Before you start upgrading Cloudera Data Science Workbench, read the Cloudera Data Science Workbench Release Notes relevant to the version you are upgrading to.

  1. Depending on the version you are upgrading from, perform one of the following steps to stop Cloudera Data Science Workbench:
    • (Required for Upgrades from CDSW 1.4.2 or lower) Safely stop Cloudera Data Science Workbench. To avoid running into the data loss issue described in TSB-346, run the cdsw_protect_stop_restart.sh script on the master host and follow the sequence of steps as instructed by the script.

      The script will first back up your project files to the specified target folder. It will then temporarily move your project files aside to protect against the data loss condition. At that point, it is safe to stop Cloudera Data Science Workbench. To stop Cloudera Data Science Workbench, run the following command on all Cloudera Data Science Workbench hosts (master and workers):
      cdsw reset

      After Cloudera Data Science Workbench has stopped, press enter to continue running the script as instructed. It will then move your project files back into place.

      OR

    • (Upgrading from CDSW 1.4.3 or higher) Run the following command on all Cloudera Data Science Workbench hosts (master and workers) to stop Cloudera Data Science Workbench.
      cdsw reset
  2. (Strongly Recommended) On the master host, backup all your application data that is stored in the /var/lib/cdsw directory.
    To create the backup, run the following command on the master host:
    tar -cvzf cdsw.tar.gz -C /var/lib/cdsw/ .
  3. Save a backup of the Cloudera Data Science Workbench configuration file at /etc/cdsw/config/cdsw.conf.
  4. (Required for Upgrades from CDSW 1.4.0 - RedHat only) Cloudera Data Science Workbench 1.4.2 (and higher) includes a fix for a slab leak issue found in RedHat kernels. To have this fix go into effect, RedHat users must reboot all Cloudera Data Science Workbench hosts before proceeding with an upgrade from CDSW 1.4.0.

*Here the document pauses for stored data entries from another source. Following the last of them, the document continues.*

/-! ### Switchover (R719) -/

/-- R699: does `other` as the partner's `want` give the plate to the partner against `mine`? -/
def wantYields (mine other : Nat) : Bool :=
  (other == 1 && (mine == 2 || mine == 3)) || (other == 3 && mine == 2)

def State.pairHeld (s : State) (p : Nat) : Bool := s.isSet ekB Reg.ekPtraceHeld p

/-- R719, R721: an ACTIVE plate is asked to hand over. -/
def State.askSwitch (s : State) (p other : Nat) : State :=
  if s.role p = roleActive ∧ wantYields (s.rd ekB Reg.ekPlateWant p) other ∧ !s.pairHeld p then
    s.modPair p (fun q => { q with switch := true })
  else s

/-- What the partner reports of one plate is taken. -/
def State.takeEntry (s : State) (p : Nat) (e : RoleEntry) : State :=
  let old := match (s.pair p).partner with | some q => q.want.val | none => 3
  let a := s.modPair p (fun q => { q with partner := some e })
  (if e.want.val = 1 ∧ old ≠ 1 then a.askSwitch p 1 else a).settleRole p

/-- Entries of a ROLE frame, plate by plate. -/
def State.takeEntries (s : State) (p : Nat) : List RoleEntry → State
  | [] => s
  | e :: l => if p < 8 then (s.takeEntry p e).takeEntries (p + 1) l else s

/-- R702: a release, or the announcement of a handover proof, for a STANDBY plate. -/
def State.takeNotice (s : State) (p subtype : Nat) : State :=
  if s.role p ≠ roleStandby then s
  else if subtype = 2 then s.modPair p (fun q => { q with handoverDue := true })
  else if s.plateServes p then s.modPair p (fun q => { q with takeCause := some 1 }) else s.goActive p

/-- ROLE_RECEIVED (R699-R702). -/
def execRoleReceived (h : EpkHdr) (subtype : Fin 3) (plates : List RoleEntry) (s : State) : Host.Outcome State Fault Refusal :=
  .next (s.epkIn h (.role subtype plates) (fun t =>
    if !t.hasPartner || h.origin.val != t.partnerNode then t
    else
      let a := match h.plate with
        | some p => if subtype.val = 0 then t else t.takeNotice p subtype
        | none => t
      a.takeEntries 0 plates))

/-- PARTNER_LOSS (R696, R702): a STANDBY plate that runs takes over; one that does not is NONE; an ACTIVE plate goes on
unprotected. -/
def execPartnerLoss (s : State) : Host.Outcome State Fault Refusal :=
  .next (if s.hasPartner && decide (s.epk.partnerHeard + s.lossNs ≤ s.now) then
      let a := forUpTo 8 (fun p t =>
        let u := if t.role p = roleStandby then
            if t.plateServes p then t.modPair p (fun q => { q with takeCause := some 2 }) else t.unpair p
          else if t.role p = roleActive then t.dropProt p else t
        u.modPair p (fun q => { q with partner := none, switch := false })) s
      let b := { a with epk := { a.epk with partnerUid := none } }
      ((b.wr ekB Reg.ekPartnerLoUid 0).wr ekB Reg.ekPartnerHiUid 0).noteMaster s
    else s)

/-! ### What is mirrored (R710, R711, R266, R334) -/

/-- The descriptor words that are mirrored. -/
def mirrorOffsets : List Nat := [0x0, 0x4, 0x8, 0xC, 0x18] ++ (List.range 80).map (fun i => 0x40 + 4 * i)

/-- The rows of those words. -/
def mirrorRows : List Row := Reg.chRows ++ Reg.mediaRows ++ Reg.ecRows ++ Reg.jbRows

/-- A word of a descriptor as the mirror carries it: CH_PATH with graver and units. -/
def State.mirrorWord (s : State) (g off : Nat) : Nat :=
  let w := s.assemble (chB g) mirrorRows off
  if off = 0xC then w + (s.chan g).graver <<< 24 + (s.chan g).units <<< 26 else w

/-- Frames of the voice packet under way at the next tick (R278). -/
def Media.partMs (m : Media) (codec : Nat) : Nat :=
  let look := codecLook codec
  if m.encN < look then m.encN else (m.encN - look) % (codecMs codec * m.cfg.fpp) + look

/-- R710, R711: channel `g` as proof or impression number `n` carries it, `words` being those it holds. -/
def State.mirrorOf (s : State) (g n : Nat) (all : Bool) (words : List (Nat × Nat)) : MirrorChan :=
  let b := chB g
  let c := s.chan g
  let e := s.echo g
  let m := s.media g
  let j := s.jitter g
  let tsMs : Int := s.chTsMs g
  let ahead : Int := if m.encWait ≠ 0 then m.encWait else -(m.partMs c.cfg.codec : Int)
  let w := (List.range (s.taps g)).map (fun i => (e.w[i]?).getD 0)
  { ch := Fin.ofNat 256 g, words := words, applied := { ch := c.cfg, echo := e.cfg, media := m.cfg, jb := j.cfg }
    phase := s.ecPhase g, bypass := s.isSet b Reg.ecStatusBypass, nlpOffTd := s.isSet b Reg.ecStatusNlpOffTd
    forced := s.isSet b Reg.ecStatusForced, toneRin := e.toneRin, toneSin := e.toneSin, quietMs := e.quietMs
    erl := s.rd b Reg.ecErlErl, erle := s.rd b Reg.ecErlErle
    rinNoise := s.rd b Reg.ecNoiseRinNoise, sinNoise := s.rd b Reg.ecNoiseSinNoise, rinEst := e.rinEst, sinEst := e.sinEst
    taps := if all then w else (w.zipIdx.filter (fun x => x.2 % 4 == n % 4)).map Prod.fst
    posOk := j.running, pos := j.pos, posFrac := j.frac, posAt := s.localU g + msU
    ratio := j.ratio, aim := j.aim, est := j.est, hasEst := j.hasEst, dfState := s.rd b Reg.jsStateDfState, fixedBuffer := c.fixedBuffer
    delay := j.delay, target := j.target, spread := j.spread
    rxSsrc := m.rxSsrc, maxSeq := m.rtcp.maxSeq
    ssrc := m.ssrc, ipId := m.ipId, nextSeq := m.seq
    nextTs := ofSigned 32 ((m.ts : Int) + ahead * tsMs), nextAt := s.localU g + msU + ahead * msU
    txPkts := s.rd b Reg.stTxPktsPkts, txOctets := s.rd b Reg.stTxOctetsOctets, stRxSsrc := s.rd b Reg.stRxSsrcSsrc }

/-- The key of word `off` of local channel `c` in the record of what the standby has. -/
def wordKey (c off : Nat) : Nat := c * 512 + off

/-- The words of channel `g` that have changed against `acked` (R708). -/
def State.changedWords (s : State) (g : Nat) (acked : List (Nat × Nat)) : List (Nat × Nat) :=
  (mirrorOffsets.map (fun o => (o, s.mirrorWord g o))).filter (fun x =>
    (acked.find? (fun e => e.1 == wordKey (g % 256) x.1)).map Prod.snd != some x.2)

/-- The channels of plate `p` that proofs carry: neither IDLE nor REFUSED (R710). -/
def State.carriedChans (s : State) (p : Nat) : List Nat :=
  (s.plateChans p).filter (fun g => s.path g != pathIdle && s.path g != pathRefused)

/-! ### Impressions and proofs, active side (R704-R709) -/

/-- R733, R734: is the Epkuone agent at work: neither frozen nor draining? -/
def State.agentActs (s : State) : Bool :=
  !s.isFrozen masterEpk && (match s.epk.drainFrom with | some a => decide (a + 20000 ≤ s.now) | none => true)

/-- R705, R706: does plate `p` want an impression, to send or to receive it? -/
def State.wantsImpression (s : State) (p : Nat) : Bool :=
  s.pairedPlate p && ((s.role p == roleActive && s.prot p == protNone)
    || (s.role p == roleStandby && !(s.pair p).hasState && (match (s.pair p).partner with
        | some q => q.role.val == roleActive && q.prot.val == protNone
        | none => false)))

/-- R706: the impression burst is asked for, one plate at a time in ascending number. -/
def State.askImpression (s : State) (p : Nat) : State :=
  let busy := !s.imprGrants.isEmpty || s.arb.any (fun q => match q with | .impression _ => true | _ => false)
  if s.isSet ekB Reg.ekCtrlImprintEn && s.wantsImpression p && !busy && !((List.range p).any s.wantsImpression) then
    s.ask (.impression p)
  else s

/-- IMPRESSION_GRANT_RETRY (R706): a refused burst is asked for again after 100 ms. -/
def execImpressionGrantRetry (p : Fin 8) (s : State) : Host.Outcome State Fault Refusal :=
  .next (if (s.pair p).askedAt ≠ 0 ∧ (s.pair p).askedAt + 100 * msNs ≤ s.now then s.askImpression p else s)

/-- R705, R708: a proof or an impression leaves on a PAIR lane, with the next number of the plate. -/
def State.sendMirror (s : State) (p : Nat) (impr : Bool) : State :=
  let x := s.pair p
  let n := (x.number + 1) % 2 ^ 32
  let l := (s.carriedChans p).map (fun g =>
    let w := s.changedWords g x.ackedWords
    (g, w, s.mirrorOf g n impr w))
  let chans := l.map (fun e => e.2.2)
  let a := s.sendEpk (s.upPairLanes.take 1) (some p) (Fin.ofNat 9 s.partnerNode) (if impr then .impression n chans else .proof n chans)
  let b := forEach l (fun e t =>
    let d := chB e.1
    ((t.wr d Reg.pmProofSeq n).wr d Reg.pmRtpNextSeq e.2.2.nextSeq).wr d Reg.pmTsNextTs e.2.2.nextTs) a
  (b.modPair p (fun q => { q with
    number := n
    unacked := if impr then q.unacked else q.unacked + 1
    impression := if impr then some n else q.impression
    carried := q.carried ++ [(n, l.map Prod.fst)]
    sentWords := q.sentWords ++ [(n, l.flatMap (fun e => e.2.1.map (fun w => (wordKey (e.1 % 256) w.1, w.2))))] })).wr
      ekB Reg.ekProofTxSeq n

/-- R704, R705: the snapshot of an impression. -/
def State.sendImpression (s : State) (p : Nat) : State :=
  let a := forEach (s.carriedChans p) (fun g t => t.wr (chB g) Reg.pmStatusMirrored 0) s
  ((a.sendMirror p true).setProt p protImprinting).sendRole 0 none

/-- R708, R719: a proof; when a switchover is due it is the handover proof, which a ROLE frame announces. -/
def State.sendProof (s : State) (p : Nat) : State :=
  let go := (s.pair p).switch && s.prot p == protProtected && !s.pairHeld p
  let a := (if go then s.sendRole 2 (some p) else s).sendMirror p false
  if go then a.modPair p (fun q => { q with handover := some q.number, switch := false }) else a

    As a precaution, consult your cluster/IT administrator before you start rebooting hosts.

  5. Uninstall the previous release of Cloudera Data Science Workbench. Perform this step on the master host, as well as all the worker hosts.
    yum remove cloudera-data-science-workbench 
  6. Install the latest version of Cloudera Data Science Workbench on the master host and on all the worker hosts. During the installation process, you might need to resolve certain incompatibilities in cdsw.conf. Even though you will be installing the latest RPM, your previous configuration settings in cdsw.conf will remain unchanged. Depending on the release you are upgrading from, you will need to modify cdsw.conf to ensure it passes the validation checks run by the 1.5.x release.

    To install the latest version of Cloudera Data Science Workbench, follow the same process to install the package as you would for a fresh installation.

    1. Install Cloudera Data Science Workbench on the Master Host
    2. (Optional) Install Cloudera Data Science Workbench on Worker Hosts.
  7. Upgrade Projects to Use the Latest Base Engine Images

    If the release you have just upgraded to includes a new version of the base engine image (see release notes), you will need to manually configure existing projects to use the new engine. Cloudera recommends you do so to take advantage of any new features and bug fixes included in the newly released engine.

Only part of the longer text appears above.